Joint Publication 3-13.2 Military Information Support Operations
- 108 pages
- December 20, 2011
Today’s global information environment is complex, rapidly changing, and requires integrated and synchronized application of the instruments of national power to ensure responsiveness to national goals and objectives. In the current operational environment, effective influence is gained by unity of effort in what we say and do, and how well we understand the conditions, target audiences (TAs), and operational environment. Within the military and informational instruments of national power, the Department of Defense (DOD) is a key component of a broader United States Government (USG) communications strategy.

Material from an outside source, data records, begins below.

-- ==== Sys2Proof/Machine/ResponseParser.lean ====
section
/-! DEFINITION. ResponseParser: the validator and the parser, and the meanings of VALIDATE, PARSE and DECODE_STREAM
(43_parser.md). -/

namespace Sys2Proof.Machine

/-- `Validate(c)` (R150): the checks of R151, R153 and R154 in that order, then the base record (R152, R155). -/
def validateCandidate (c : Bytes) : Except Failure BaseRecord :=
  if c.length < 4 then .error ⟨.frameTooShort, 0x00⟩
  else if (frameDataOf c).length ≠ declaredLength c then .error ⟨.lengthMismatch, 0x00⟩
  else if checksum (frameDataOf c) ≠ declaredChecksum c then .error ⟨.checksumMismatch, 0x00⟩
  else
    .ok
      { declaredLength := BitVec.ofNat 16 (declaredLength c)
        checksum := declaredChecksum c
        frameData := frameDataOf c
        apiId := byteAt (frameDataOf c) 0
        frameId := fieldByte (frameDataOf c) 1 }

/-- `command_payload` (R159): the frame data after api_id and frame_id, `[]` when there is none. -/
def commandPayloadOf (p : Bytes) : Bytes := p.drop 2

/-- The 0x97 rows of R161 for the fields that differ between the layouts: start and end of `command`, position of `status`,
position of `signal_strength`. -/
def remoteRows : RespLayout → (Nat × Nat) × Nat × Nat
  | .doc => ((13, 14), 12, 14)
  | .wire => ((12, 14), 14, 15)

/-- `RemoteResponse(c, b)` (R163). -/
def remoteResponse (layout : RespLayout) (c : Bytes) (b : BaseRecord) : Response :=
  let p := b.frameData
  let ((cmdFrom, cmdTo), statusAt, signalAt) := remoteRows layout
  let status := fieldByte p statusAt
  { kind := .remoteAtResp
    raw := c
    apiId := b.apiId
    frameId := b.frameId
    commandPayload := commandPayloadOf p
    command := fieldBytes p cmdFrom cmdTo
    status := status
    statusKind := status.map statusKindOf
    isOk := isOkOf status
    address16 := fieldBytes p 10 12
    address64 := fieldBytes p 2 10
    signalStrength := fieldByte p signalAt
    nodeId := none }

/-- The 0x88 rows of R161: start and end of `command`, position of `status`, start and end of `address16` and of `address64`,
position of `signal_strength`, start of `node_id`. -/
def localRows : RespLayout → (Nat × Nat) × Nat × (Nat × Nat) × (Nat × Nat) × Nat × Nat
  | .doc => ((1, 2), 3, (4, 6), (6, 14), 14, 15)
  | .wire => ((2, 4), 4, (5, 7), (7, 15), 15, 16)

/-- `LocalResponse(c, b)` (R164). -/
def localResponse (layout : RespLayout) (c : Bytes) (b : BaseRecord) : Response :=
  let p := b.frameData
  let ((cmdFrom, cmdTo), statusAt, (a16From, a16To), (a64From, a64To), signalAt, nodeFrom) := localRows layout
  let status := fieldByte p statusAt
  { kind := .localAtResp
    raw := c
    apiId := b.apiId
    frameId := b.frameId
    commandPayload := commandPayloadOf p
    command := fieldBytes p cmdFrom cmdTo
    status := status
    statusKind := status.map statusKindOf
    isOk := isOkOf status
    address16 := fieldBytes p a16From a16To
    address64 := fieldBytes p a64From a64To
    signalStrength := fieldByte p signalAt
    nodeId := nodeIdField p nodeFrom }

/-- The dispatch on `api_id` (R158, R160). -/
def parseBase (layout : RespLayout) (c : Bytes) (b : BaseRecord) : Except Failure Response :=
  if b.apiId = Config.apiRemoteAtResp then .ok (remoteResponse layout c b)
  else if b.apiId = Config.apiLocalAtResp then .ok (localResponse layout c b)
  else .error ⟨.unknownApiId, b.apiId⟩

/-- `Parse(c)` (R158). -/
def parseCandidate (layout : RespLayout) (c : Bytes) : Except Failure Response :=
  match validateCandidate c with
  | .error f => .error f
  | .ok b => parseBase layout c b

/-- A result of the parser as an element of RESULTS (R31). -/
def decodeResultOf : Except Failure Response → DecodeResult
  | .ok r => .ok r
  | .error f => .err (errorCode f.error) f.info

/-- VALIDATE (R156). -/
def execValidate (s : State) : Host.Outcome State Fault Refusal :=
  conclude
    (match validateCandidate s.req.input with
      | .error f => .error f
      | .ok b => .ok { base := some b })
    s

/-- PARSE (R168). -/
def execParse (s : State) : Host.Outcome State Fault Refusal :=
  conclude
    (match parseCandidate s.params.respLayout s.req.input with
      | .error f => .error f
      | .ok r => .ok { results := [.ok r] })
    s

/-- DECODE_STREAM (R169): one result for each candidate, in order; never an error of the operation (R206). -/
def execDecodeStream (s : State) : Host.Outcome State Fault Refusal :=
  conclude
    (.ok
      { cands := splitFrames s.req.input
        results := (splitFrames s.req.input).map fun c => decodeResultOf (parseCandidate s.params.respLayout c) })
    s

end Sys2Proof.Machine
end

To be effective, all DOD communications efforts must inherently support the credibility, veracity, and legitimacy of USG activities.
Military information support operations (MISO) play an important role in DOD communications efforts through the planned use of directed programs specifically designed to support USG and DOD activities and policies. MISO are planned operations to convey selected information and indicators to foreign audiences to influence their emotions, motives, objective reasoning, and ultimately the behavior of foreign governments, organizations, groups, and individuals in a manner favorable to the originator’s objectives. Military information support (MIS) professionals follow a deliberate process that aligns commander’s objectives with an analysis of the environment; select relevant TAs; develop focused, culturally, and environmentally attuned messages and actions; employ sophisticated media delivery means; and produce observable, measurable behavioral responses.
b. Within the military and informational instruments of national power, the Department of Defense (DOD) is a key component of a broader United States Government (USG) communications strategy. DOD communications strategy and the separate and unique capabilities of military information support operations (MISO), public affairs (PA) (to include visual information), and defense support to public diplomacy (DSPD) address a variety of communication roles and specific audiences as permitted by operational parameters and policy. DOD informational activities can be used to inform, direct, or persuade. To be effective, all DOD communications efforts must inherently support the credibility, veracity, and legitimacy of USG activities.
c. MISO play an important role in DOD communications efforts through the planned use of directed programs specifically designed to support USG and DOD activities and policies. MISO are planned operations to convey selected information and indicators to foreign audiences to influence their emotions, motives, objective reasoning, and ultimately the behavior of foreign governments, organizations, groups, and individuals in a manner favorable to the originator’s objectives. Military information support (MIS) professionals follow a deliberate process that aligns commander’s objectives with an analysis of the environment; select relevant TAs; develop focused, culturally, and environmentally attuned messages and actions; employ sophisticated media delivery means; and produce observable, measurable behavioral responses. It is important not to confuse psychological impact with MISO. Actions of the joint force, such as strikes or shows of force, have psychological impact but they are not MISO unless their primary purpose is to influence the perceptions and subsequent behavior of a TA. Regardless of the mission set, all MISO are conducted within carefully reviewed and approved programs and under mission-tailored product approval guidelines that flow from national-level authorities.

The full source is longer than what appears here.